Not so long ago, I travelled from Berlin to Prague and happened to share a compartment with two young English-speaking women. The train had just crossed the German–Czech border and my fellow passengers started to prepare for the next stop on their trip around Europe. “Look, there is a museum of communism!”, one of them exclaimed, while looking at the tourist platform Tripadvisor on her smartphone. Their subsequent conversation concluded with a definitive decision to go and have a look. It was then that I realized that I might see them again, or other backpackers like them, at the Museum of Communism. This private museum, which had been in operation for almost two decades, was also on my agenda for the semester break in Prague. However, the purpose of my visit was quite different from that of my fellow travellers. Rather than following Tripadvisor’s suggestions, I wanted to find out why it had never occurred to me, a Czech student of contemporary history and a person interested in museums, to visit the only exhibition that is dedicated to the period of communist party rule in Czechoslovakia. Why is it that, according to official statistics, one of the most visited museums in Prague attracts mainly international tourists and is basically ignored by the Czech population?
The following analysis of the Museum of Communism and its permanent exhibition is an attempt to answer these questions. It recapitulates the museum’s founding history and refers to three aspects of the museum: the private character of the institution, its target audience and the visual depiction of the life under communist party rule. This focus should highlight the specific position of the Museum of Communism among other domestic institutions.
It may seem ironic that the creation of the first museum dedicated to the period when Czechs were ruled by the Communist Party was the result of private entrepreneurship. Indeed, the Museum of Communism was established in 2001 by the American businessman Glenn Spicker, and this was possible only thanks to the transformed Czech economy and with Western capital. As the Guardian journalist Kate Connelly observed at the time, this was “the anti-capitalist era … turned into a free market commodity”. Spicker had moved to Europe in the mid-1980s – first to England, then to West Germany where he studied and travelled around the divided country. After the wall came down in 1989, the young traveller moved to the other side of what had been the Iron Curtain and settled in Prague. Without having any concrete business plan, the American was determined to make use of the new opportunities offered by the nascent capitalism in post-communist Czechia. His first enterprise was a jazz club called U malého Glenna (Little Glenn’s) and it was followed by a chain of restaurants called Bohemia Bagel. However, at some point, as Spicker confessed in a 2015 interview for Radio Prague, he was tired of the restaurant business and tempted to find a new gap in the market.

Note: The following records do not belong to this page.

/-! ### Invariants and whole-machine rules -/

/-- The controller's invariant holds after reset, and the history invariant with nothing absorbed
(spec/10_state.md R26). -/
def Obligations.ResetIsConsistent : Prop := State.reset.Consistent ∧ HoldsAbsorbed [] State.reset

/-- Every step, and every instruction executed on its own, keeps the controller's invariant (spec/10_state.md R26 (a), (b),
R17). -/
def Obligations.StepKeepsTheControllerConsistent : Prop :=
  (∀ s t : State, s.Consistent → step s = .next t → t.Consistent) ∧
    ∀ (i : Instr) (s t : State), s.Consistent → exec i s = .next t → t.Consistent

/-- The history invariant (spec/10_state.md R15, R26 (d)): out of IDLE the lanes are what absorbing the blocks since the
last INIT gives from the all-zero state, and a valid `OUT` is the first 32 bytes of that; every step keeps it, with the
history that its accepted command adds. -/
def Obligations.StepKeepsTheAbsorbedHistory : Prop :=
  ∀ (bs : List Block) (s t : State), s.Consistent → HoldsAbsorbed bs s → step s = .next t →
    HoldsAbsorbed (absorbedAfter bs s) t

/-- Nothing observable depends on the unspecified reset values (spec/10_state.md R25): whatever the lanes and `OUT` hold
after reset, and whatever the host then does, two runs that agree keep agreeing, answer for answer. -/
def Obligations.UnspecifiedResetValuesAreNeverObserved : Prop :=
  (∀ (A B : Lanes) (d e : Digest) (rs : List HostRequest),
    HostAgree { State.reset with lanes := A, out := d, requests := rs }
      { State.reset with lanes := B, out := e, requests := rs }) ∧
  ∀ (k : Nat) (s t s' t' : State), HostAgree s t → Sys2Proof.core.run k s = .next s' →
    Sys2Proof.core.run k t = .next t' → HostAgree s' t' ∧ s'.reads = t'.reads

/-- Only these events write each piece of state (spec/10_state.md R13 to R19): the lanes change only by an accepted INIT,
ABSORB or FINAL, `OUT` only by an accepted SQUEEZE, `phase` only by an accepted INIT, FINAL or SQUEEZE, `dv` only by an
accepted INIT or SQUEEZE, and by reset. -/
def Obligations.OnlyTheirCommandsWriteEachRegister : Prop :=
  ∀ (s t : State) (cmd : CmdWord) (din : Block) (rs : List HostRequest), step s = .next t →
    s.requests = .command cmd din :: rs →
    (t.lanes ≠ s.lanes → s.err = false ∧ (cmd = 0x1000#16 ∨
      (s.phase = .absorbing ∧ (cmd = 0x2000#16 ∨ (0x3000 ≤ cmd.toNat ∧ cmd.toNat ≤ 0x3087))))) ∧
    (t.out ≠ s.out → s.err = false ∧ s.phase = .padded ∧ cmd = 0x4000#16) ∧
    (t.phase ≠ s.phase → s.err = false ∧ (cmd = 0x1000#16 ∨
      (s.phase = .absorbing ∧ 0x3000 ≤ cmd.toNat ∧ cmd.toNat ≤ 0x3087) ∨ (s.phase = .padded ∧ cmd = 0x4000#16))) ∧
    (t.dv ≠ s.dv → s.err = false ∧ (cmd = 0x1000#16 ∨ (s.phase = .padded ∧ cmd = 0x4000#16)))

/-- Determinism (spec/42_sponge.md R109): the engine after an instruction is a function of the engine before it and of the
instruction with its operands; the host's side and the free values have no part in it. -/
def Obligations.EngineIsAFunctionOfEngineAndInstruction : Prop :=
  ∀ (i : Instr) (s t s' t' : State), SameEngine s t → exec i s = .next s' → exec i t = .next t' → SameEngine s' t'

/-- The frame of every instruction outside the engine (spec/42_sponge.md R108): what the host has requested and read, and
the count of free values, stay; a command or HASH does not touch `microResult`. -/
def Obligations.InstructionsLeaveTheHostSideAlone : Prop :=
  ∀ (i : Instr) (s t : State), exec i s = .next t →
    t.requests = s.requests ∧ t.reads = s.reads ∧ t.freeCount = s.freeCount ∧
    ((∀ n din, i ≠ .pad n din) → i ≠ .extract → t.microResult = s.microResult)
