-- ==== Sys2Proof/Laws/PerInstr.lean ====
section
/-! SUPPORT. Statements made per instruction. `Issuable`: an instruction has a command word exactly if it is one of the
host's commands, and that word has a legal opcode and a zero reserved field (spec/30_encoding.md R50, R51, R58). -/

namespace Sys2Proof.Laws.Issuable

/-- An instruction has a word exactly if it is a command, and the word's opcode is legal and its reserved field zero. -/
def Statement (i : Instr) : Prop :=
  (encode i).isSome = i.isCommand ∧
    ∀ c, encode i = some c → opField c.1 ∈ [1#4, 2#4, 3#4, 4#4] ∧ rsvField c.1 = 0#4

/-- The shared proof for an instruction with a word made of legal fields. -/
theorem of_word {i : Instr} {w : CmdWord} {b : Block} (he : encode i = some (w, b)) (hc : i.isCommand = true)
    (hop : opField w ∈ [1#4, 2#4, 3#4, 4#4]) (hr : rsvField w = 0#4) : Statement i := by
  refine ⟨by rw [he, hc]; rfl, fun c h => ?_⟩
  rw [he] at h
  cases h
  exact ⟨hop, hr⟩

/-- The shared proof for an instruction without a word. -/
theorem of_none {i : Instr} (he : encode i = none) (hc : i.isCommand = false) : Statement i := by
  refine ⟨by rw [he, hc]; rfl, fun c h => ?_⟩
  rw [he] at h
  cases h

theorem init : Statement .init := of_word rfl rfl (by decide) (by decide)
theorem absorb (din : Block) : Statement (.absorb din) := of_word rfl rfl (by decide) (by decide)
theorem final (len : BitVec 8) (din : Block) : Statement (.final len din) :=
  of_word rfl rfl (by simp only [finalWord, opField_makeWord]; decide) (by simp only [finalWord, rsvField_makeWord])
theorem squeeze : Statement .squeeze := of_word rfl rfl (by decide) (by decide)
theorem theta : Statement .theta := of_none rfl rfl
theorem rho : Statement .rho := of_none rfl rfl
theorem pi : Statement .pi := of_none rfl rfl
theorem chi : Statement .chi := of_none rfl rfl
theorem iota (ir : Fin 24) : Statement (.iota ir) := of_none rfl rfl
theorem round (ir : Fin 24) : Statement (.round ir) := of_none rfl rfl
theorem permute : Statement .permute := of_none rfl rfl
theorem pad (n : Fin 136) (din : Block) : Statement (.pad n din) := of_none rfl rfl
theorem xorin (p : Block) : Statement (.xorin p) := of_none rfl rfl
theorem extract : Statement .extract := of_none rfl rfl
theorem hash (arg : MessageArg) : Statement (.hash arg) := of_none rfl rfl

end Sys2Proof.Laws.Issuable
end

When asked about how he came up with the idea to create the Museum of Communism, Spicker relayed how he kept wondering what Prague was missing and what experience people lacked. As a historically interested former student of international relations, he gained the impression that twelve years after the Velvet Revolution, Czech society tended to neglect its communist past. In a CNN report from 2009, later posted on the CNN YouTube channel, Spicker claimed that “Czechs don’t talk about it” and that there was little interest for a museum dedicated to this period. This alleged lack of public discussion about the recent past, along with an ever growing number of tourists in the Czech capital, eventually brought the Prague-based American to the conclusion that a museum of communism “would be a great idea which will work.”
The original location of the newly founded Museum of Communism was characteristic for the transformation of Prague’s historical core into a city centre of ‘Western standards’. Situatedin the former ballroom of the baroque eighteenth century Savarin Palace, along the former medieval city wall, the museum was part of the now busy shopping street Na Příkopě. Being within walking distance to Wenceslas Square, which is the site of some of the most significant demonstrations against the communist regime in November 1989, was rather coincidental. Somewhat ironically, again, the new Museum of Communism shared a floor with a casino, a McDonald’s is nearby. In Savarin Palace, a symbol of cultural heritage, the commodified communist past and a symbol of globalization coincided.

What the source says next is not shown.